Most real-world RAG systems extend vanilla RAG to explicitly address these failure modes by adding reranking, query rewriting, verification, and feedback loops.



6. RAG vs. Fine-Tuning vs. Long-Context LLM

With frontier models now supporting 128K–1M token context windows, a third option exists: simply include all knowledge directly in the context.

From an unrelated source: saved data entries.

/-- Settles O12: both kinds are the one the classifier gives. -/
theorem noWordMatchesTwoRows : Obligations.NoWordMatchesTwoRows := fun _ _ _ hk hl hrowk hrowl =>
  (classify_of_row hk hrowk).symm.trans (classify_of_row hl hrowl)

/-- A row that fixes the opcode alone matches the words with that opcode (R92). -/
theorem classify_eq_iff_opcode {k : Kind} {op : BitVec 7} (hk : k ≠ .unknown) (hmask : tableMask k = 0x0000007F#32)
    (hmatch : tableMatch k = 0#25 ++ op) (w : Word) : classify w = k ↔ bits w 6 0 = op.toNat := by
  rw [classify_eq_iff_row hk, hmask, hmatch, and_opcodeMask, bits_opcode, BitVec.toNat_inj]

/-- Settles O14: the four rows fix nothing but the opcode. -/
theorem opcodeAloneMatches : Obligations.OpcodeAloneMatches := fun w =>
  ⟨classify_eq_iff_opcode (op := 0b0110111#7) (by decide) rfl rfl w,
    classify_eq_iff_opcode (op := 0b0010111#7) (by decide) rfl rfl w,
    classify_eq_iff_opcode (op := 0b1101111#7) (by decide) rfl rfl w,
    classify_eq_iff_opcode (op := 0b1100111#7) (by decide) rfl rfl w⟩

/-- Settles O16: the classifier and the fields, evaluated on the fourteen words. -/
theorem vectorWordsDecode : Obligations.VectorWordsDecode := by
  unfold Obligations.VectorWordsDecode
  decide

end Sys2Proof
end

section
/-! PROOFS of the family `30_encoding.md`: the UNKNOWN space, opcode by opcode (R115). -/

namespace Sys2Proof

open Machine

/-! ## Where each family answers UNKNOWN (R93 to R98) -/

theorem classifyBranch_eq_unknown_iff : ∀ f3, classifyBranch f3 = .unknown ↔ f3.toNat ∈ [0b010, 0b011] := by
  decide

theorem classifyLoad_eq_unknown_iff : ∀ f3, classifyLoad f3 = .unknown ↔ f3.toNat ∈ [0b011, 0b110, 0b111] := by
  decide

theorem classifyStore_eq_unknown_iff :
    ∀ f3, classifyStore f3 = .unknown ↔ f3.toNat ∈ [0b011, 0b100, 0b101, 0b110, 0b111] := by
  decide

theorem classifySystem_eq_unknown_iff :
    ∀ f3, classifySystem f3 = .unknown ↔ f3.toNat = 0b100 ∨ f3.toNat = 0b000 := by
  decide

theorem classifyOpImm_eq_unknown_iff (f3 : BitVec 3) (f7 : BitVec 7) :
    classifyOpImm f3 f7 = .unknown ↔
      (f3.toNat = 0b001 ∧ f7.toNat ≠ 0b0000000) ∨ (f3.toNat = 0b101 ∧ f7.toNat ∉ [0b0000000, 0b0100000]) := by
  by_cases h0 : f7 = 0b0000000#7
  · subst h0; revert f3; decide
  by_cases h32 : f7 = 0b0100000#7
  · subst h32; revert f3; decide
  have hn0 : f7.toNat ≠ 0b0000000 := fun h => h0 (BitVec.eq_of_toNat_eq h)
  have hn32 : f7.toNat ≠ 0b0100000 := fun h => h32 (BitVec.eq_of_toNat_eq h)
  simp only [classifyOpImm, if_neg h0, if_neg h32, List.mem_cons, List.not_mem_nil, hn0, hn32, or_self,
    not_false_eq_true, ne_eq, and_true]
  revert f3; decide

theorem classifyOp_eq_unknown_iff (f3 : BitVec 3) (f7 : BitVec 7) :
    classifyOp f3 f7 = .unknown ↔
      f7.toNat ∉ [0b0000000, 0b0100000, 0b0000001] ∨ (f7.toNat = 0b0100000 ∧ f3.toNat ∉ [0b000, 0b101]) := by
  by_cases h0 : f7 = 0b0000000#7
  · subst h0; revert f3; decide
  by_cases h32 : f7 = 0b0100000#7
  · subst h32; revert f3; decide
  by_cases h1 : f7 = 0b0000001#7
  · subst h1; revert f3; decide
  have hn : f7.toNat ∉ [0b0000000, 0b0100000, 0b0000001] := by
    simp only [← BitVec.toNat_inj] at h0 h32 h1
    simpa using ⟨h0, h32, h1⟩
  simp only [classifyOp, if_neg h0, if_neg h32, if_neg h1, hn, not_false_eq_true, true_or]

theorem toNat_eq_iff_eq {n k : Nat} {x y : BitVec n} (hy : y.toNat = k) : x.toNat = k ↔ x = y := by
  rw [← hy, BitVec.toNat_inj]

theorem fencePattern_iff (w : Word) :
    ((fmField w).toNat = 0 ∧ (lo20Field w).toNat = 0x0000F) ↔ fmField w = 0b0000#4 ∧ lo20Field w = 0x0000F#20 :=
  and_congr (toNat_eq_iff_eq rfl) (toNat_eq_iff_eq rfl)

/-- Of MISC-MEM, FENCE.I and the FENCE pattern are known (R90, R91). -/
theorem classify_miscMem_eq_unknown_iff {w : Word} (hop : opField w = 0b0001111#7) :
    classify w = .unknown ↔ w ≠ 0x0000100F#32 ∧ ¬((fmField w).toNat = 0 ∧ (lo20Field w).toNat = 0x0000F) := by
  rw [fencePattern_iff]
  by_cases hi : w = 0x0000100F#32
  · subst hi; decide
  by_cases hf : fmField w = 0b0000#4 ∧ lo20Field w = 0x0000F#20
  · simp [classify_fence hf.1 hf.2, hf]
  have he : w ≠ 0x00000073#32 := by rintro rfl; exact absurd hop (by decide)
  have hb : w ≠ 0x00100073#32 := by rintro rfl; exact absurd hop (by decide)
  have hrest : classify w = .unknown := by
    simp only [classify, if_neg he, if_neg hb, if_neg hi, if_neg hf, hop]
    rfl
  simp only [hrest, ne_eq, hi, hf, not_false_eq_true, and_self]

Dimension RAG Fine-Tuning Long-Context LLM
Knowledge update Re-index (cheap, fast) Retrain (expensive, slow) Update document in prompt
Knowledge size Unlimited (external store) Bounded by training data Bounded by context window
Latency Retrieval adds latency None at inference Higher for very long prompts
Cost Retrieval + generation Training cost (one-time) Token cost scales with context length
Explainability Citations traceable Opaque Traceable if documents are numbered
Hallucination risk Reduced (grounded) Not directly addressed Reduced (but lost-in-the-middle effect)
Best for Large, changing knowledge bases Style/behaviour change Small, stable knowledge bases

Decision framework:

  1. Use RAG if the knowledge base is large (>100K tokens), changes frequently, or requires traceability/citations.

  2. Use fine-tuning if the problem is about model behaviour (tone, format, reasoning style) rather than knowledge access.

  3. Use long-context LLM if the knowledge base fits in the context window AND is stable (few updates) AND latency/cost are acceptable.

  4. Combine all three for production systems: fine-tune for behaviour, RAG for dynamic knowledge retrieval, long-context for short static reference documents.